Chapter 3: Jump Gates

Jump gates were built around artificial wormholes, created by exploiting gravitational resonances found in binary systems. This resonance is as friction between gravitational waves of stellar objects, the more massive the objects, the stronger the resonance between them. Positions of planets in a solar system, as well as the complex structure of dust rings around heavy planets, illustrate this resonance. These stable wave patterns come in a succession of standing wave patterns, similar to those created on a guitar string.

In binary systems, there exists a strong resonance phenomenon, where the gravitational field of two stars in a stable binary formation would interfere with each other, like ripples from two wave sources. The main device of jump gates is a so-called mass boson sphere, based on one of the fundamental physic fields that mediate mass, and thus interacts strongly with gravitational waves. The sphere is filled with mass boson plasma, which reflects gravitational waves, pretty much in the same way as a mirror reflects light. By adjusting the plasma density so that it reflects the high-frequency gravitational waves involved in the dissipation of tensor shear, this radiation is trapped within the sphere, thus leading to a steady net increase of the gravitational stress within the resonance node, which eventually leads to the creation of the high-curvature tentacle. An analogy of this is the laser, which builds up a highly coherent and intense beam of electromagnetic energy by enclosing oscillators within a reflecting cavity.

The distance between the two ends of the wormhole depends on the mass of the suns in the binary system and on what resonance node the jump gate is located. In order to connect two jump gates, a trial-and-error method is needed, often lasting many years. This is because the tentacle created by the tensor-field cannot be controlled or directed in where to open. But by having another jump gate in a nearby system build up gravitational-stress in it its own, without reaching a critical point, at the same time that the tentacle is growing, then the likelihood of a connection being made increases statistically, although many attempts are still often needed. This is similar to raising a metal rod in a thunderstorm.

The first jump gate was built by the Amarrian and was limited in the way that once a wormhole had been created and a ship slipped through a new wormhole had to be made before other ships could pass. As it could take several days or even months to re-connect the two jump gates, passing was slow. Later versions of jump gates allowed the jump gates to hold the wormhole open for a longer time and modern day jump gates can keep a wormhole connection open for several dozen years before it has to be reset. 

Also, the first jump gates were only able to connect and hold a single wormhole at a time but today they can hold several wormholes open at the same time, allowing jump gates to be connected to several other jump gates at once.

In an average binary system, the jump gate has a range of around 5 light-years, provided the jump gate is constructed on the third resonance node. More powerful jump gates can be constructed on the second resonance node between the stars. Because these nodes are much farther from a solar system and, more importantly, are also harder to harness, they have only recently started to be utilized. On the other hand, they have much greater range than the basic jump gates.

There are several strict limitations on jump gate travel. First of all, jump gates can only be constructed in systems with two or more suns, because of the resonance nodes. This effectively makes one in every three systems ineligible for jump gate construction.
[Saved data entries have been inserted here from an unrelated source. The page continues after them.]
-- ==== Sys2Proof/Proofs/HostPort.lean ====
section
/-!
SUPPORT. The host's moves (60_exceptions.md R126, R129, R131; 70_reset_and_hazards.md R132, R133): what filling `IN`,
reading `OUT`, START and reset answer, which host move can wake the engine, what no step writes, and what a platform's
events and instances do. Settles O42, O44 to O47, O49 to O52, O54, O56 and O57.
-/
namespace Sys2Proof.Machine

/-! ## Filling the window (R51, R126) -/

theorem fillIn_busy {s : State} (hb : s.status.busy = true) (w : List Sample) :
    hostMove (.fillIn w) s = .refused .fillWhileBusy :=
  if_pos hb

theorem fillIn_idle {s : State} (hb : s.status.busy = false) {w : List Sample} (hw : w.length < 2 ^ 32) :
    hostMove (.fillIn w) s = .next { s with inp := w } := by
  rw [hostMove, hostFillIn, if_neg (by simp [hb]), if_neg (Nat.not_le.mpr hw)]

theorem fillIn_tooLong {s : State} (hb : s.status.busy = false) {w : List Sample} (hw : 2 ^ 32 ≤ w.length) :
    hostMove (.fillIn w) s = .refused .windowTooLong := by
  rw [hostMove, hostFillIn, if_neg (by simp [hb]), if_pos hw]

theorem hostFillIn_cases {w : List Sample} {s t : State} (h : hostFillIn w s = .next t) : t = { s with inp := w } := by
  rw [hostFillIn] at h
  split_ifs at h
  exact (next_inj.mp h).symm

/-- A fill with the window's bytes is the fill with its samples (R51). -/
theorem fillInBytes_bytesOfWindow (w : List Sample) (s : State) :
    hostMove (.fillInBytes (bytesOfWindow w)) s = hostMove (.fillIn w) s := by
  show hostFillInBytes (bytesOfWindow w) s = hostFillIn w s
  rw [hostFillInBytes, windowOfBytes_bytesOfWindow]

theorem fillInBytes_partial {bytes : List Byte} (h : bytes.length % 4 ≠ 0) (s : State) :
    hostMove (.fillInBytes bytes) s = .refused .partialSample := by
  have hnone : windowOfBytes bytes = none := Option.eq_none_iff_forall_ne_some.mpr fun ws hws => by
    have hlength := length_of_windowOfBytes hws
    omega
  rw [hostMove, hostFillInBytes, hnone]

/-! ## Reading `OUT` (R61, R126) -/

theorem hostReadOutAs_outside (view : Sample → Reply) {i : Nat} {s : State} (h : s.nout.toNat ≤ i) :
    hostReadOutAs view i s = .fault .outIndexOutside :=
  if_pos h

theorem hostReadOutAs_defined (view : Sample → Reply) {i : Nat} {s : State} {v : Sample} (h : i < s.nout.toNat)
    (hv : s.outDefined i = some v) : hostReadOutAs view i s = .next { s with reply := some (view v) } := by
  rw [hostReadOutAs, if_neg (Nat.not_le.mpr h), hv]

theorem hostReadOutAs_free (view : Sample → Reply) {i : Nat} {s : State} (h : i < s.nout.toNat)
    (hv : s.outDefined i = none) : hostReadOutAs view i s = .next { s with
      reply := some (view (Config.freeSample s.freeStream s.freeCount))
      freeCount := s.freeCount + 1 } := by
  rw [hostReadOutAs, if_neg (Nat.not_le.mpr h), hv]

theorem hostReadOutAs_cases {view : Sample → Reply} {i : Nat} {s t : State} (h : hostReadOutAs view i s = .next t) :
    ∃ r n, t = { s with reply := r, freeCount := n } := by
  rw [hostReadOutAs] at h
  split at h
  · cases h
  · split at h
    · exact ⟨_, s.freeCount, (next_inj.mp h).symm⟩
    · exact ⟨_, _, (next_inj.mp h).symm⟩

theorem outDefined_seen {s : State} (hdone : s.status.done = true) (hseen : s.doneSeen = true) (i : Nat) :
    s.outDefined i = s.out.read i := by
  rw [State.outDefined, hdone, hseen]
  rfl

theorem outDefined_none {s : State} {i : Nat}
    (h : s.status.done = false ∨ s.doneSeen = false ∨ s.out.read i = none) : s.outDefined i = none := by
  rcases h with h | h | h
  · simp [State.outDefined, h]
  · simp [State.outDefined, h]
  · rw [State.outDefined, h, ite_self]

/-! ## Which host moves write the status -/

/-- Of the host's moves only START and reset write the status. -/
theorem hostMove_status_cases {a : HostAction} {s t : State} (h : hostMove a s = .next t) :
    t.status = s.status ∨ (∃ v, a = .writeReg 0 v ∧ v.getLsbD 0 = true ∧ hostStart s = .next t) ∨ a = .reset := by
  have same : hostMove a s = .next s → t.status = s.status := fun hs => by rw [next_inj.mp (hs.symm.trans h)]
  cases a with
  | writeReg r v =>
    match r with
    | 0 =>
      cases hv : v.getLsbD 0 with
      | false => exact .inl (same (writeReg_ctrl_clear hv s))
      | true => exact .inr (.inl ⟨v, rfl, hv, (writeReg_ctrl_set hv s).symm.trans h⟩)
    | 1 => exact .inl (same (writeReg_status s v))
    | 2 =>
      cases hb : s.status.busy with
      | true => exact .inl (same (writeReg_nout_busy hb v))
      | false => rw [← next_inj.mp ((writeReg_nout_idle hb v).symm.trans h)]; exact .inl rfl
    | k + 3 => exact .inl (same rfl)
  | readReg r => rw [← next_inj.mp h]; exact .inl rfl
  | fillIn w => rw [hostFillIn_cases h]; exact .inl rfl
  | fillInBytes b =>
    rw [hostMove, hostFillInBytes] at h
    split at h
    · rw [hostFillIn_cases h]; exact .inl rfl
    · cases h
  | readOut i => obtain ⟨r, n, rfl⟩ := hostReadOutAs_cases h; exact .inl rfl
  | readOutByte k => obtain ⟨r, n, rfl⟩ := hostReadOutAs_cases h; exact .inl rfl
  | reset => exact .inr (.inr rfl)

/-- No host move but START and reset writes the fault record, and a faulted block ignores START. -/
theorem hostMove_faulted_keeps_record {a : HostAction} {s t : State} (hf : s.status.fault = true) (ha : a ≠ .reset)
    (h : hostMove a s = .next t) : t.faultInfo = s.faultInfo := by
  rcases hostMove_cases h with ⟨_, _, _, rfl, -⟩ | ⟨-, _, rfl⟩ | ⟨-, _, -, rfl⟩ | hstart | ⟨hreset, -⟩
  · rfl
  · rfl
  · rfl
  · obtain ⟨hb, -⟩ := hostStart_cases hstart
    rw [hostStart_faulted hb hf, next_inj] at hstart
    rw [hstart]
  · exact absurd hreset ha

/-! ## An accepted START (R99, R113) -/

/-- What an accepted START leaves depends only on what it keeps. -/
theorem begin_congr {s s' : State} (hfault : s.status.fault = s'.status.fault)
    (hfcode : s.status.fcode = s'.status.fcode) (hnout : s.nout = s'.nout) (hinp : s.inp = s'.inp)
    (hrom : s.coeffRom = s'.coeffRom) (huprog : s.uprog = s'.uprog) (hround : s.srsRound = s'.srsRound)
    (hsat : s.srsSat = s'.srsSat) (hinfo : s.faultInfo = s'.faultInfo) (hturns : s.turns = s'.turns)
    (hreply : s.reply = s'.reply) (hcount : s.freeCount = s'.freeCount) (hstream : s.freeStream = s'.freeStream) :
    s.begin = s'.begin := by
  simp only [State.begin, statusStarted, hfault, hfcode, hnout, hinp, hrom, huprog, hround, hsat, hinfo, hturns, hreply,
    hcount, hstream]

theorem start_legal {s t : State} (hf : s.status.fault = false) (hn : legalNout s.nout = true)
    (h : hostStart s = .next t) : t = s.begin := by
  obtain ⟨hb, -⟩ := hostStart_cases h
  exact (next_inj.mp ((hostStart_accepted hb hf hn).symm.trans h)).symm

/-! ## What no step writes (R40, R41, R64) -/

/-- The coefficient table, the microprogram and the parameters of `t` are those of `s`. -/
def SameConstants (s t : State) : Prop :=
  t.coeffRom = s.coeffRom ∧ t.uprog = s.uprog ∧ t.srsRound = s.srsRound ∧ t.srsSat = s.srsSat

theorem hostMove_same_constants {a : HostAction} {s t : State} (h : hostMove a s = .next t) : SameConstants s t := by
  rcases hostMove_cases h with ⟨_, _, _, rfl, -⟩ | ⟨-, _, rfl⟩ | ⟨-, _, -, rfl⟩ | hstart | ⟨-, rfl⟩
  · exact ⟨rfl, rfl, rfl, rfl⟩
  · exact ⟨rfl, rfl, rfl, rfl⟩
  · exact ⟨rfl, rfl, rfl, rfl⟩
  · rcases hostStart_cases hstart with ⟨-, ⟨-, rfl⟩ | ⟨-, -, rfl⟩ | ⟨-, -, rfl⟩⟩ <;> exact ⟨rfl, rfl, rfl, rfl⟩
  · exact ⟨rfl, rfl, rfl, rfl⟩

theorem engineStep_same_constants {s t : State} (h : engineStep s = .next t) : SameConstants s t := by
  obtain ⟨-, -, ⟨w, -, rfl⟩ | ⟨i, -, hexec⟩⟩ := engineStep_cases h
  · exact ⟨rfl, rfl, rfl, rfl⟩
  · obtain ⟨-, -, -, -, -, -, -, -, -, -, hrom, huprog, hround, hsat, -⟩ :=
      Proofs.onlyItsWriterWritesAnElement i s t hexec
    exact ⟨hrom, huprog, hround, hsat⟩

/-! ## A platform's events (R58, R133) -/

theorem platformEvent_reset {p : PlatformMap} {e : PlatformEvent} (h : e ∈ p.resetBy) (s : State) :
    platformEvent p e s = hostMove .reset s := by
  simp only [platformEvent, platformMove, if_pos h]

theorem platformEvent_signal {p : PlatformMap} {n : Nat} (h : .signal n ∉ p.resetBy) (s : State) :
    platformEvent p (.signal n) s = .next s := by
  simp only [platformEvent, platformMove, if_neg h]

theorem platformEvent_read {p : PlatformMap} {a r : Nat} (h : .read a ∉ p.resetBy) (hr : registerAt p a = some r)
    (s : State) : platformEvent p (.read a) s = hostMove (.readReg r) s := by
  simp only [platformEvent, platformMove, if_neg h, hr, Option.map_some]

theorem platformEvent_write {p : PlatformMap} {a r : Nat} {v : RegWord} (h : .write a v ∉ p.resetBy)
    (hr : registerAt p a = some r) (s : State) : platformEvent p (.write a v) s = hostMove (.writeReg r v) s := by
  simp only [platformEvent, platformMove, if_neg h, hr, Option.map_some]

theorem platformEvent_read_elsewhere {p : PlatformMap} {a : Nat} (h : .read a ∉ p.resetBy)
    (hr : registerAt p a = none) (s : State) : platformEvent p (.read a) s = .next s := by
  simp only [platformEvent, platformMove, if_neg h, hr, Option.map_none]

theorem platformEvent_write_elsewhere {p : PlatformMap} {a : Nat} {v : RegWord} (h : .write a v ∉ p.resetBy)
    (hr : registerAt p a = none) (s : State) : platformEvent p (.write a v) s = .next s := by
  simp only [platformEvent, platformMove, if_neg h, hr, Option.map_none]

theorem registerAt_registers {p : PlatformMap} (h : p.RegistersApart) {a r : Nat}
    (hmem : (a, r) ∈ [(p.ctrlAddr, 0), (p.statusAddr, 1), (p.noutAddr, 2)]) : registerAt p a = some r := by
  obtain ⟨hcs, hcn, hsn⟩ := h
  simp only [List.mem_cons, Prod.mk.injEq, List.not_mem_nil, or_false] at hmem
  rcases hmem with ⟨rfl, rfl⟩ | ⟨rfl, rfl⟩ | ⟨rfl, rfl⟩
  · rw [registerAt, if_pos rfl]
  · rw [registerAt, if_neg hcs.symm, if_pos rfl]
  · rw [registerAt, if_neg hcn.symm, if_neg hsn.symm, if_pos rfl]

theorem registerAt_elsewhere {p : PlatformMap} {a : Nat} (h : a ∉ [p.ctrlAddr, p.statusAddr, p.noutAddr]) :
    registerAt p a = none := by
  simp only [List.mem_cons, List.not_mem_nil, or_false, not_or] at h
  obtain ⟨hctrl, hstatus, hnout⟩ := h
  rw [registerAt, if_neg hctrl, if_neg hstatus, if_neg hnout]

/-- A step at place `k` of a platform is a step of the block there, put back in its place. -/
theorem stepAt_next {p q : Platform} {k : Nat} (h : p.stepAt k = some (.next q)) :
    ∃ s t, p.instances[k]? = some s ∧ step s = .next t ∧ q.instances = p.instances.set k t := by
  rw [Platform.stepAt, Option.map_eq_some_iff] at h
  obtain ⟨s, hs, h⟩ := h
  split at h
  · rename_i t ht
    rw [Host.Outcome.next.injEq] at h
    exact ⟨s, t, hs, ht, h ▸ rfl⟩
  · cases h
  · cases h

end Sys2Proof.Machine

namespace Sys2Proof.Proofs
open Sys2Proof.Machine Sys2Proof.Safety

/-- Settles O42: both STARTs are accepted, and what they leave depends on nothing but what the premises equate. -/
theorem startForgetsHistory : Obligations.StartForgetsHistory := by
  intro s s' t t' hf hf' hfcode hnout hinp hrom huprog hround hsat hinfo hturns hreply hcount hstream hn h h'
  rw [writeReg_ctrl_set (by decide)] at h h'
  rw [start_legal hf hn h, start_legal hf' (hnout ▸ hn) h']
  exact begin_congr (hf.trans hf'.symm) hfcode hnout hinp hrom huprog hround hsat hinfo hturns hreply hcount hstream

/-- Settles O44 by the layout of the status word. -/
theorem statusBits : Obligations.StatusBits := fun s => statusWord_toNat s.status

/-- Settles O45: the read's answer writes `reply` and `doneSeen` alone. -/
theorem hostReadsHaveNoSideEffect : Obligations.HostReadsHaveNoSideEffect := fun _ _ => ⟨_, rfl, rfl, rfl⟩

/-- Settles O46: a sample's read and a byte's read are one read with two views. -/
theorem outReadsAfterDone : Obligations.OutReadsAfterDone := by
  rintro s i k rfl
  refine ⟨fun hout => ⟨hostReadOutAs_outside _ hout, hostReadOutAs_outside _ hout⟩,
    fun v hin hdone hseen hv => ?_, fun hin hfree => ?_⟩
  · have hdefined : s.outDefined (k / 4) = some v := (outDefined_seen hdone hseen _).trans hv
    rw [← packSample_toNat, ← byteOf_eq]
    exact ⟨hostReadOutAs_defined _ hin hdefined, hostReadOutAs_defined _ hin hdefined⟩
  · have hnone : s.outDefined (k / 4) = none := outDefined_none hfree
    exact ⟨⟨_, hostReadOutAs_free _ hin hnone⟩, _, hostReadOutAs_free _ hin hnone⟩

/-- Settles O47, case by case; a fill by bytes is the fill by samples. -/
theorem hostFillsTheWindow : Obligations.HostFillsTheWindow := fun s w =>
  ⟨fun hb hw => fillIn_idle hb hw, fun hb => fillIn_busy hb w, fun hb hw => fillIn_tooLong hb hw,
    fillInBytes_bytesOfWindow w s, fun _ hbytes => fillInBytes_partial hbytes s⟩

/-- Settles O49: the engine of a faulted block has no step, and of the host's moves reset alone writes the record. -/
theorem faultRecordIsKept : Obligations.FaultRecordIsKept := by
  intro s t hf hstep
  refine ⟨fun rest hs => ?_, fun hturn => ?_⟩
  · rw [← next_inj.mp ((step_reset hs).symm.trans hstep)]
    rfl
  · rcases step_cases hstep with ⟨rest, he⟩ | ⟨a, rest, hs, hm⟩
    · cases (engineStep_faulted (s := { s with turns := rest }) hf).symm.trans he
    · have ha : a ≠ .reset := fun hreset => hturn rest (hreset ▸ hs)
      exact hostMove_faulted_keeps_record (s := { s with turns := rest }) hf ha hm

/-- Settles O50: the engine of an idle block has no step, reset leaves BUSY clear, and of the other host moves only
START writes the status. -/
theorem onlyStartWakesTheEngine : Obligations.OnlyStartWakesTheEngine := by
  intro s t hb hstep hbt
  rcases step_cases hstep with ⟨rest, he⟩ | ⟨a, rest, hs, hm⟩
  · exact absurd he (engineStep_idle (s := { s with turns := rest }) hb)
  · rcases hostMove_status_cases hm with hsame | ⟨v, rfl, hv, hstart⟩ | rfl
    · simp [hsame, hb] at hbt
    · rcases hostStart_cases hstart with ⟨-, ⟨-, rfl⟩ | ⟨hf, hn, rfl⟩ | ⟨-, -, rfl⟩⟩
      · simp [hb] at hbt
      · obtain ⟨hpos, hmod⟩ := (legalNout_iff _).mp hn
        exact ⟨v, rest, hs, hv, hf, hpos, hmod, rfl, rfl⟩
      · cases hbt
    · rw [← next_inj.mp hm] at hbt
      cases hbt

/-- Settles O51: the fields of `State.applyReset`, one by one. -/
theorem resetLeavesTheResetColumn : Obligations.ResetLeavesTheResetColumn := fun s =>
  ⟨s.applyReset, rfl, reset_readReg 1, rfl, rfl, rfl, rfl, rfl, fun i hi => by simp, fun l hl => by simp, rfl, rfl, rfl,
    rfl, fun _ => rfl⟩

/-- Settles O52: reset comes first in the map's reading of an event, then the register at its address. -/
theorem platformEventsReachTheBlock : Obligations.PlatformEventsReachTheBlock := by
  intro p s hapart
  refine ⟨fun e he => platformEvent_reset he s, fun a r hreg => ?_, fun n hn => platformEvent_signal hn s,
    fun a ha => ?_⟩
  · have hr := registerAt_registers hapart hreg
    exact ⟨fun h => platformEvent_read h hr s, fun v h => platformEvent_write h hr s⟩
  · have hr := registerAt_elsewhere ha
    exact ⟨fun h => platformEvent_read_elsewhere h hr s, fun v h => platformEvent_write_elsewhere h hr s⟩

/-- Settles O54: the fields of `State.reset`, one by one. -/
theorem resetState : Obligations.ResetState :=
  ⟨rfl, rfl, rfl, rfl, rfl, rfl, fun i hi => by simp [State.reset], fun l hl => by simp [State.reset], rfl, rfl⟩

/-- Settles O56: neither the engine's step nor a host move writes them, and taking a turn off the list does not. -/
theorem constantsNeverChange : Obligations.ConstantsNeverChange := by
  intro s t hstep
  rcases step_cases hstep with ⟨rest, he⟩ | ⟨a, rest, -, hm⟩
  · exact engineStep_same_constants (s := { s with turns := rest }) he
  · exact hostMove_same_constants (s := { s with turns := rest }) hm

/-- Settles O57: the step puts one block back and leaves the others where they are. -/
theorem instancesAreIndependent : Obligations.InstancesAreIndependent := by
  intro p q k h
  obtain ⟨s, t, hs, hstep, hq⟩ := stepAt_next h
  have hk : k < p.instances.length := (List.getElem?_eq_some_iff.mp hs).1
  rw [hq]
  exact ⟨List.length_set, fun j hj => List.getElem?_set_ne hj.symm, s, t, hs, List.getElem?_set_self hk, hstep⟩

end Sys2Proof.Proofs
end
Secondly, only one jump gate can be in operation in a system at any given time. This is due to the erratic fluctuations in the resonance fields caused by a mass boson sphere; if more than one such sphere is active at the same time in the same system, they both become highly unstable and impossible to operate.

And thirdly, ships can only travel through wormholes if both ends of it are connected to a jump gate. This means that ships must travel between systems in normal space in order to build a jump gate. The reason for this is the extreme dilatation of the metric along the longitudinal dimension of the tentacle, meaning that the spatial coordinate along the length of the wormhole is expanded, while the radial component is cyclically curved. 

A spaceship entering the wormhole is subject to a strong metric gradient that would put its structural integrity in jeopardy. This can be prevented by locally countering the stretching around the immediate vicinity of the ship. Here the mass boson sphere plays its second role in the gate mechanism. When the ship goes through the mass boson sphere, a mono-atomic layer of mass boson gets deposited on the ship's surface. This layer counters the stretching of the ship against the metric gradient, enough to keep the structural integrity of the ship for the duration of the trip through the hole. 

This doesn't mean that the gradient is completely wiped out, and even seasoned space veterans still know the feeling known as 'going down the drain' when entering a wormhole.